Exercise objective: There is material below. Print exactly the lines starting at the line with "if service then" and ending at the line with "a sense. -/", ends included, and no others.

● ● ● ● ● ● ●

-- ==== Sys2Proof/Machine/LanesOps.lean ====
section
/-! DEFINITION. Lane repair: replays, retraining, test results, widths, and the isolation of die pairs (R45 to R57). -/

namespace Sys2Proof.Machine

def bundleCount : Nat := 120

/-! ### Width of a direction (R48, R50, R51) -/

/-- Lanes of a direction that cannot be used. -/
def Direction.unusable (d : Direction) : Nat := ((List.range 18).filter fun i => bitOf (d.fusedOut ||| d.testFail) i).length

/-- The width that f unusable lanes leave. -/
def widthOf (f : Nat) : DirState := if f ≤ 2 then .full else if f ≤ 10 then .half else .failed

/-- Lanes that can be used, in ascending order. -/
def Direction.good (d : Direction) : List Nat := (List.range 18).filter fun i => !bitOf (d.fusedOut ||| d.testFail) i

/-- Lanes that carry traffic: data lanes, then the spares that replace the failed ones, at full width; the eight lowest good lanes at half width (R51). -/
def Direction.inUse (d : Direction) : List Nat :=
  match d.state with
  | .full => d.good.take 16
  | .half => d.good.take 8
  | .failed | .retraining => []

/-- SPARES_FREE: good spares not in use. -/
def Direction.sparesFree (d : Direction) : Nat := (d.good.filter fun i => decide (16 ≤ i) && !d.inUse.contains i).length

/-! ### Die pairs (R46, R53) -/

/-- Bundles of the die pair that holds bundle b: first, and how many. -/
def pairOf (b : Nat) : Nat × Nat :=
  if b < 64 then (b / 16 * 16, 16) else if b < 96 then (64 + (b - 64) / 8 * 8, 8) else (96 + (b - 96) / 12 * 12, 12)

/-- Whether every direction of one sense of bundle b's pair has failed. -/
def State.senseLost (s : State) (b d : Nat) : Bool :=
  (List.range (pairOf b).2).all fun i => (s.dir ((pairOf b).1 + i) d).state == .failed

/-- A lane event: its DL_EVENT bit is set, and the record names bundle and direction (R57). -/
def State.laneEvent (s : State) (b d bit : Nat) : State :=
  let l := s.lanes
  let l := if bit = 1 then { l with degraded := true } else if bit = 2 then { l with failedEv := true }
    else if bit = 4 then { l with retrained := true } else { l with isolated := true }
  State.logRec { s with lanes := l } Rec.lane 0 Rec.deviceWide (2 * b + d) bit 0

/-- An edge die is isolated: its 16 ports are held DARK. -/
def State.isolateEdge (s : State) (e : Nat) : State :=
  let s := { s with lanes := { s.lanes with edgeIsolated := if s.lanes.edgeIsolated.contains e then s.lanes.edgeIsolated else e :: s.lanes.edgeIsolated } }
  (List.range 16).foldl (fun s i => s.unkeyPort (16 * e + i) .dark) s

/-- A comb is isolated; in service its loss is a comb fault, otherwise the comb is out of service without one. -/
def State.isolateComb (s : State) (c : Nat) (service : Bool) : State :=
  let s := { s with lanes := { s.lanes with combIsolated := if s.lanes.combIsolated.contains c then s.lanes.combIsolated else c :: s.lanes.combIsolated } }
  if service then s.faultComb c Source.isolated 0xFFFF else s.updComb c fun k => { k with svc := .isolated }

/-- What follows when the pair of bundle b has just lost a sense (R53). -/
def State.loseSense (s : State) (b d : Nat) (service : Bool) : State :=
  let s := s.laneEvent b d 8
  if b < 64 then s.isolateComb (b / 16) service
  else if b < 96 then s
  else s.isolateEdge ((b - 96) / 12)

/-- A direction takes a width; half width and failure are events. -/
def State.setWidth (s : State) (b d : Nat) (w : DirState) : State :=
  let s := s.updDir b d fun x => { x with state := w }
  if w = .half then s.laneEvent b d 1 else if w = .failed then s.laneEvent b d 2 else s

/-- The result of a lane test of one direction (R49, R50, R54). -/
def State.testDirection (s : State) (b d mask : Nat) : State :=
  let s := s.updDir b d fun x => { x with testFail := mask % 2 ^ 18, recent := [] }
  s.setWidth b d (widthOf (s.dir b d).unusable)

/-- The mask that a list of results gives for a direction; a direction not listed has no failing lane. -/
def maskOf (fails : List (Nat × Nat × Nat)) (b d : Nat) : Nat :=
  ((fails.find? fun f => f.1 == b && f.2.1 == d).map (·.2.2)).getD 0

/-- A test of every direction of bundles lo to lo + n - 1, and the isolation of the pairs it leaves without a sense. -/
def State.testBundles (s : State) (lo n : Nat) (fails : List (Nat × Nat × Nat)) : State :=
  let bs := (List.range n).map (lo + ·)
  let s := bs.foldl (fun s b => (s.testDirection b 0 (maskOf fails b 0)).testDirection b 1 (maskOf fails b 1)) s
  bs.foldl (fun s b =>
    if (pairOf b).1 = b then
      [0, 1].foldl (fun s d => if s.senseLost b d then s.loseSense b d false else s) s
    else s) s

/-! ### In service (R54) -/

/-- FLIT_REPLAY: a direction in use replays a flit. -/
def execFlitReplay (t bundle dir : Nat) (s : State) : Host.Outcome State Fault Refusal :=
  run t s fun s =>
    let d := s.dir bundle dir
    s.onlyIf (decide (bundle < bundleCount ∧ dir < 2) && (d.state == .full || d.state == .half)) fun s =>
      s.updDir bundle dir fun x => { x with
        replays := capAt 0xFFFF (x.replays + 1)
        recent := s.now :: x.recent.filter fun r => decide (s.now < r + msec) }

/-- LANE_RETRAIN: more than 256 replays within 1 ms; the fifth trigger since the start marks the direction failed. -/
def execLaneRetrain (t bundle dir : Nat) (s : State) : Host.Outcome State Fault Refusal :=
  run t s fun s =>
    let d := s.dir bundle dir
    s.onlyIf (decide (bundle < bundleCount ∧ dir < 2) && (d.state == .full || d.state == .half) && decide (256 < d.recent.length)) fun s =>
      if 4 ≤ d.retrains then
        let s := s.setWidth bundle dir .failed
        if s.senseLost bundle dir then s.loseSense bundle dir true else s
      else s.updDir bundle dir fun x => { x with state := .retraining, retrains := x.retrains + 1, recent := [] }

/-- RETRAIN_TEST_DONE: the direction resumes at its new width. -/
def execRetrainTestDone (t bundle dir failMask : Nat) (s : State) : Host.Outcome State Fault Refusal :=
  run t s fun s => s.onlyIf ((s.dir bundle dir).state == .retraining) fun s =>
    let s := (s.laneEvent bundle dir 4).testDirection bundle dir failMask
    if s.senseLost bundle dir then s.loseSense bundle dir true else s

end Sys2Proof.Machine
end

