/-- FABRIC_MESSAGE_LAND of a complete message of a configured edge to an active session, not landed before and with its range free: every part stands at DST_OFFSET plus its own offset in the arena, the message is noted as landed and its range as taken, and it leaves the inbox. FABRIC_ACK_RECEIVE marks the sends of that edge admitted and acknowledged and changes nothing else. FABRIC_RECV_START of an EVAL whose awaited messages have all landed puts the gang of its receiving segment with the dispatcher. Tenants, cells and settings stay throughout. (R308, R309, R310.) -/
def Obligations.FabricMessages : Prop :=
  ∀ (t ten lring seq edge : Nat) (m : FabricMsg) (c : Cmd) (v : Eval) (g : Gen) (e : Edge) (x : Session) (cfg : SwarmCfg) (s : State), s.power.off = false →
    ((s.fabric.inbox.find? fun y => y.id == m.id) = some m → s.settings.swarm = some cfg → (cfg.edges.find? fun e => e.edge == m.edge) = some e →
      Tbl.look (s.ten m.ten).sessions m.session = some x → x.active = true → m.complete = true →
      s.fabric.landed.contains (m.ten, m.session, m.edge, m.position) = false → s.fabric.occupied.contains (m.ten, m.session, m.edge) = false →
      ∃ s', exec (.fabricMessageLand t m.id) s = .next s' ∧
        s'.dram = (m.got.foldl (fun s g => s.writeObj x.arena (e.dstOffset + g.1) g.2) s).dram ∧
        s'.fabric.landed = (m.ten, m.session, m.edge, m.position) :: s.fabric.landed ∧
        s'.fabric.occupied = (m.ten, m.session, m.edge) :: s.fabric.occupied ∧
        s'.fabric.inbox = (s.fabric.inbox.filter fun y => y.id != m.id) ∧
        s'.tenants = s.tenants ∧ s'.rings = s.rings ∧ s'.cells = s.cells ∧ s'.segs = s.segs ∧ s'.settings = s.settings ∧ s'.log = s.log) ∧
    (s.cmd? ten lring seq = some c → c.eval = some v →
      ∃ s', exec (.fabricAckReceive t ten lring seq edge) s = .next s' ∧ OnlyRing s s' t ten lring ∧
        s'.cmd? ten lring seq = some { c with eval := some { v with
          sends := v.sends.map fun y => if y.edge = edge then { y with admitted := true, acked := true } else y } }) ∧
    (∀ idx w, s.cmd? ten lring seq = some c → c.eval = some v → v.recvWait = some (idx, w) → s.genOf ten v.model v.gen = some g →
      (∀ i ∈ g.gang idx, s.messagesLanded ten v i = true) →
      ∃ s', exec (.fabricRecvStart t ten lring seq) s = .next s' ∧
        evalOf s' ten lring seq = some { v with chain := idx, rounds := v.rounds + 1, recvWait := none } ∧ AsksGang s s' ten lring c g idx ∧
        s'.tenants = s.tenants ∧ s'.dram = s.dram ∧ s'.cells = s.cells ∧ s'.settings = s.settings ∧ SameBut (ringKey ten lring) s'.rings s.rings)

● ● ● ● ● ● ●

Completed exercise:
  if service then s.faultComb c Source.isolated 0xFFFF else s.updComb c fun k => { k with svc := .isolated }

/-- What follows when the pair of bundle b has just lost a sense (R53). -/
def State.loseSense (s : State) (b d : Nat) (service : Bool) : State :=
  let s := s.laneEvent b d 8
  if b < 64 then s.isolateComb (b / 16) service
  else if b < 96 then s
  else s.isolateEdge ((b - 96) / 12)

/-- A direction takes a width; half width and failure are events. -/
def State.setWidth (s : State) (b d : Nat) (w : DirState) : State :=
  let s := s.updDir b d fun x => { x with state := w }
  if w = .half then s.laneEvent b d 1 else if w = .failed then s.laneEvent b d 2 else s

/-- The result of a lane test of one direction (R49, R50, R54). -/
def State.testDirection (s : State) (b d mask : Nat) : State :=
  let s := s.updDir b d fun x => { x with testFail := mask % 2 ^ 18, recent := [] }
  s.setWidth b d (widthOf (s.dir b d).unusable)

/-- The mask that a list of results gives for a direction; a direction not listed has no failing lane. -/
def maskOf (fails : List (Nat × Nat × Nat)) (b d : Nat) : Nat :=
  ((fails.find? fun f => f.1 == b && f.2.1 == d).map (·.2.2)).getD 0

/-- A test of every direction of bundles lo to lo + n - 1, and the isolation of the pairs it leaves without a sense. -/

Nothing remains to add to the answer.